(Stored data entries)

━━━━━━

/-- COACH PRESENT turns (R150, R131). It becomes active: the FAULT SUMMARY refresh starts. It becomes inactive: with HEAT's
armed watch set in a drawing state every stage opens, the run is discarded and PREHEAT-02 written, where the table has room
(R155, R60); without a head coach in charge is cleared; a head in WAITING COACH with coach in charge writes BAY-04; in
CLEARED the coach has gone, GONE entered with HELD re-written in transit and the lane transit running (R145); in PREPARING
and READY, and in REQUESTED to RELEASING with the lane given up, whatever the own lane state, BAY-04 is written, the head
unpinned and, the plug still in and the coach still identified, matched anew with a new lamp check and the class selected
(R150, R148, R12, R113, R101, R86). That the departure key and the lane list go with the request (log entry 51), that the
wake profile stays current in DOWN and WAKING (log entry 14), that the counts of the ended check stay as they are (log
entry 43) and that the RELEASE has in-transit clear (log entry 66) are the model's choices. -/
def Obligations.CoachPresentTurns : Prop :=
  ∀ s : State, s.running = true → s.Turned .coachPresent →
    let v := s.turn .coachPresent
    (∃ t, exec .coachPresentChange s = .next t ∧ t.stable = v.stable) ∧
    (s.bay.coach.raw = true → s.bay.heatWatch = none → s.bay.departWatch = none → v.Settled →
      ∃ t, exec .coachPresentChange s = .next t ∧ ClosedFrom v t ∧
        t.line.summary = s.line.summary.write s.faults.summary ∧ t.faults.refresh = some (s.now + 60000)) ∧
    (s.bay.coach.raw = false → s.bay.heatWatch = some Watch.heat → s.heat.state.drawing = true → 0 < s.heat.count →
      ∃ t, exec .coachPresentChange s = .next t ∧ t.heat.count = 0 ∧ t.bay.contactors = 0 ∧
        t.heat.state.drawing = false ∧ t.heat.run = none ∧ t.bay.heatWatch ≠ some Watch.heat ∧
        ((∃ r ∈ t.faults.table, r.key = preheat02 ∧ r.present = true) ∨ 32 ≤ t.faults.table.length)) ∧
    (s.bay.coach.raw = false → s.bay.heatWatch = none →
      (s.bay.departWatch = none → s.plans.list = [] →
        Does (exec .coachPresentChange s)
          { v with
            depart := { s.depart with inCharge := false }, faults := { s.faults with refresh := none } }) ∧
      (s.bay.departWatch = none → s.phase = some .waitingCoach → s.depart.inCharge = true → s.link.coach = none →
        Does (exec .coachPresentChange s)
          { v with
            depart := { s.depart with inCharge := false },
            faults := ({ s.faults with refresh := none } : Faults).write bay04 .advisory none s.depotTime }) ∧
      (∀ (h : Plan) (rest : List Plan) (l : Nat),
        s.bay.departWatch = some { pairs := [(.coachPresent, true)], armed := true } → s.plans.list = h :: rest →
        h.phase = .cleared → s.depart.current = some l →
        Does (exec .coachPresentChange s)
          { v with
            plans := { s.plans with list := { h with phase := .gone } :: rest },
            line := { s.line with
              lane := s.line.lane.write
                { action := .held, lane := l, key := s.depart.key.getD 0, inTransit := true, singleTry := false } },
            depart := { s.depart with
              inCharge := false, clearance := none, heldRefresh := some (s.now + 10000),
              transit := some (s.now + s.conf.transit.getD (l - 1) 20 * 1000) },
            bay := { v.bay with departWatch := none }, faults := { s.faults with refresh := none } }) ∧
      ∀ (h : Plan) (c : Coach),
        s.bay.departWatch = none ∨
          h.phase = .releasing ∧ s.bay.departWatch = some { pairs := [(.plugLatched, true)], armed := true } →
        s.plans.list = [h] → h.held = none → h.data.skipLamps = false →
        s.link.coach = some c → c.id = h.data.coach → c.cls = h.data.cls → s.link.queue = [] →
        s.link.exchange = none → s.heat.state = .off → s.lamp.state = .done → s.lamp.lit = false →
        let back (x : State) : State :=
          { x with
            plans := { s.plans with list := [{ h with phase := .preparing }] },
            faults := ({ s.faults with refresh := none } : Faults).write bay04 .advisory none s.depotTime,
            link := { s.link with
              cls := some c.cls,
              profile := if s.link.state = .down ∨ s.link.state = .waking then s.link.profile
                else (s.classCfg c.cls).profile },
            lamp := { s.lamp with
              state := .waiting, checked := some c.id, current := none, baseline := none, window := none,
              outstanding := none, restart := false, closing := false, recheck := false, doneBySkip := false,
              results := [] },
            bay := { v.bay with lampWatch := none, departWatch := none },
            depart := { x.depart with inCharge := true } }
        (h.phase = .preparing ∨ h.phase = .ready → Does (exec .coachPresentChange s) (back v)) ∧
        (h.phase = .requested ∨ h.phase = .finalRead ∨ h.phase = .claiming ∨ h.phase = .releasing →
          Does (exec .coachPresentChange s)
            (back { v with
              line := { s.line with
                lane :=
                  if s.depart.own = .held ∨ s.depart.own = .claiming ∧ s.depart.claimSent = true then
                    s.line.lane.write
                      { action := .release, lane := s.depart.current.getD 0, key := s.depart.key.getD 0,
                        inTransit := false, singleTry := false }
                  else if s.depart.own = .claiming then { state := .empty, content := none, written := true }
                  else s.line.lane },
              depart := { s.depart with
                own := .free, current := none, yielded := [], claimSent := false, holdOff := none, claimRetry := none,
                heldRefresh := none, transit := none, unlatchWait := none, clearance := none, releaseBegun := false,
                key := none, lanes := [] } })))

━━━━━━

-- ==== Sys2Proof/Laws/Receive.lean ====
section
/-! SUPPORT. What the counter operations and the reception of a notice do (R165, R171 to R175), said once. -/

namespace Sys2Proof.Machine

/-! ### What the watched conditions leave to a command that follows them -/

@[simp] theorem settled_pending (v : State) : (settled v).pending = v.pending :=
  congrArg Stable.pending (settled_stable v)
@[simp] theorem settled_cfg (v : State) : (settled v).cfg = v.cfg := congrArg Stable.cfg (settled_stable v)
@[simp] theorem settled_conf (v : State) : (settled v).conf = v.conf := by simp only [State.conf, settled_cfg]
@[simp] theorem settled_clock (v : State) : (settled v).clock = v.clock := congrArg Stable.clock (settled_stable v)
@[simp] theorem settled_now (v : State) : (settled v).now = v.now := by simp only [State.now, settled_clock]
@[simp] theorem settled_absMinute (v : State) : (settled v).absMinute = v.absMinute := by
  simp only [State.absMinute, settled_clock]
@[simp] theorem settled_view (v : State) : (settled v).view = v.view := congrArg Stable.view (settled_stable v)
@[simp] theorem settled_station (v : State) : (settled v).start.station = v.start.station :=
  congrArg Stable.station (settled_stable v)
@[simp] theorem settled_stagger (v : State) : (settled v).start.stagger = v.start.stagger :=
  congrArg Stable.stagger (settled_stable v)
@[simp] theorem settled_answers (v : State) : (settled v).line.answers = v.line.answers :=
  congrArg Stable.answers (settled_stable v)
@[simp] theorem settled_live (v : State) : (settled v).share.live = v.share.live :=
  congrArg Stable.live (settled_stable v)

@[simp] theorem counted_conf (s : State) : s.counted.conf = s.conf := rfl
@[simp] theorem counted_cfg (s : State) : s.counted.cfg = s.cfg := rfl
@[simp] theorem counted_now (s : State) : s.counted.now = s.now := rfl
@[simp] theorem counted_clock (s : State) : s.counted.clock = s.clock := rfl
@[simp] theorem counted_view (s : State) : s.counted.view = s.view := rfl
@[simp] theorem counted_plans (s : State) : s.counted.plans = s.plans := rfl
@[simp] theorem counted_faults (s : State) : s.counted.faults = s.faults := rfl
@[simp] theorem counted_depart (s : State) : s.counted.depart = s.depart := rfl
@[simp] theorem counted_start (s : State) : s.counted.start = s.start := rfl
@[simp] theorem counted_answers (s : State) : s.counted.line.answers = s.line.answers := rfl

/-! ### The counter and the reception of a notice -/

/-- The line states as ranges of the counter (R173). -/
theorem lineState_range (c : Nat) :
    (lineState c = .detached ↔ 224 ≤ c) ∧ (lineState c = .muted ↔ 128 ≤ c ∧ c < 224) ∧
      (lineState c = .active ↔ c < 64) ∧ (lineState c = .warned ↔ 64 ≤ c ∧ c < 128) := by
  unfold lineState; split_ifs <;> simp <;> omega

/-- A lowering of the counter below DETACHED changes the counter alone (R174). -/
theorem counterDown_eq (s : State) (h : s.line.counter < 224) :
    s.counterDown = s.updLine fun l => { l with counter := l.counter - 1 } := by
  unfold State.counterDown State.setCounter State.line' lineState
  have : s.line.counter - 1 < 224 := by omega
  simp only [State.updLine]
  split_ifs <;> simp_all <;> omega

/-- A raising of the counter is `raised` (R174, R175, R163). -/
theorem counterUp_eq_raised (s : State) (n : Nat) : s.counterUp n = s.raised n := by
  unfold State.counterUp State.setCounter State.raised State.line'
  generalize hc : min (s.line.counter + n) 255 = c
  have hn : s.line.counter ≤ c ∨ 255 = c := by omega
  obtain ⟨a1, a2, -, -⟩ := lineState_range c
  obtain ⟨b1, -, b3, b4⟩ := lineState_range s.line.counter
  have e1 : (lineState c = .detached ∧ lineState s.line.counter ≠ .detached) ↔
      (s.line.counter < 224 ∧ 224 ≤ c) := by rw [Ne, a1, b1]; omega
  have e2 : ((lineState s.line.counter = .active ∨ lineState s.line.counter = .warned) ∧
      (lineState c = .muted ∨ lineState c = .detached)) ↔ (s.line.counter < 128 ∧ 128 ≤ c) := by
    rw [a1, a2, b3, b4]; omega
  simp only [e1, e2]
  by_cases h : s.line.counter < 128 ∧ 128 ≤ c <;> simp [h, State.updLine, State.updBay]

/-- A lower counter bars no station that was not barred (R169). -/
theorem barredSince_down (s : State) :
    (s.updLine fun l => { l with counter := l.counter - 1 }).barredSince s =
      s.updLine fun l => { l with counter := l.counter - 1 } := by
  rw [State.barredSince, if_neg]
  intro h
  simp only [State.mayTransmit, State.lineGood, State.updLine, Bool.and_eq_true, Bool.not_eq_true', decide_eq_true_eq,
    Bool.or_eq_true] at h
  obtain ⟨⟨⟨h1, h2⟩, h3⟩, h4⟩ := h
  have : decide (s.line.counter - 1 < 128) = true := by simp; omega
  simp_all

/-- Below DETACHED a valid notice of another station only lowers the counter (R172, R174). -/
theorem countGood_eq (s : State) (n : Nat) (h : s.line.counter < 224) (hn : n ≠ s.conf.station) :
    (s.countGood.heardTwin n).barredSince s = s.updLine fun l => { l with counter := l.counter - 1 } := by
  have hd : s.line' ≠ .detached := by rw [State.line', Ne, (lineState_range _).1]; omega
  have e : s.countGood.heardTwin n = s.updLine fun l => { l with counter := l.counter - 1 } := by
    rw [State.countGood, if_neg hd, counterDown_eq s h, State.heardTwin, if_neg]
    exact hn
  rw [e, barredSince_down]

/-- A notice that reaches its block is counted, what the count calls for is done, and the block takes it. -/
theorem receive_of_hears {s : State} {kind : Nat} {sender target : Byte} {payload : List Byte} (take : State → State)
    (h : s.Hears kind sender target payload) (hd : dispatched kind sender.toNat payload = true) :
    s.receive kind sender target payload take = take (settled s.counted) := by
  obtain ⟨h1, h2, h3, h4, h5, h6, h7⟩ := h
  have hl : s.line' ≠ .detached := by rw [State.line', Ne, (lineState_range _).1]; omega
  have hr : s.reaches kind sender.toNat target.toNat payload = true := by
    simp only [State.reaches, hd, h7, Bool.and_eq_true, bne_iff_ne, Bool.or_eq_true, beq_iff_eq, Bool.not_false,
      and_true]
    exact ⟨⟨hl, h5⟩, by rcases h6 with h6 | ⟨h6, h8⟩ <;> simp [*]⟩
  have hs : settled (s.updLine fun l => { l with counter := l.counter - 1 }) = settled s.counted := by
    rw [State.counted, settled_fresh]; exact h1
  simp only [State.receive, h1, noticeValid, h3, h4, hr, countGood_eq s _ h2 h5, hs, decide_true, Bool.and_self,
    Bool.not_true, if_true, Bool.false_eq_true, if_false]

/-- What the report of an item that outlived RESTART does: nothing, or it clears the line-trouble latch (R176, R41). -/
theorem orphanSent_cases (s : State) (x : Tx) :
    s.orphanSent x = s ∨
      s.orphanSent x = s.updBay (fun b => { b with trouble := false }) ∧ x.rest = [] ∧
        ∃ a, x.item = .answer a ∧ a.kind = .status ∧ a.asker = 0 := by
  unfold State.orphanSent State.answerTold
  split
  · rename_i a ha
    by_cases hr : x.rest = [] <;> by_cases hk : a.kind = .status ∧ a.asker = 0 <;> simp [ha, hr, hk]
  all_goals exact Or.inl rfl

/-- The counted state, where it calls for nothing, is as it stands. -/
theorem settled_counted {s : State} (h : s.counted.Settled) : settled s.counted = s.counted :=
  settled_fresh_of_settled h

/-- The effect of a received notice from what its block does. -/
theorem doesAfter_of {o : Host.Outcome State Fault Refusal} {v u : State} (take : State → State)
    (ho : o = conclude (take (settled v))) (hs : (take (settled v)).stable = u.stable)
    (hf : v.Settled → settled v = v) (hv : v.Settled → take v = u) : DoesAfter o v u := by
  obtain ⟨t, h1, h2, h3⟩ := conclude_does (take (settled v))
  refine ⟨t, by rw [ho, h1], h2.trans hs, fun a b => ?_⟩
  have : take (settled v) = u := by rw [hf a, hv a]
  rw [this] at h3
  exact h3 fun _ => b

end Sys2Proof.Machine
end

━━━━━━

-- Problem --
For this exercise, repeat exactly the lines of the data above from the one with "t.bay.contactors = 0 ∧" down to the one with "t.heat.state.drawing = false", both end lines included.

-- Expected output --
      ∃ t, exec .coachPresentChange s = .next t ∧ t.heat.count = 0 ∧ t.bay.contactors = 0 ∧
        t.heat.state.drawing = false ∧ t.heat.run = none ∧ t.bay.heatWatch ≠ some Watch.heat ∧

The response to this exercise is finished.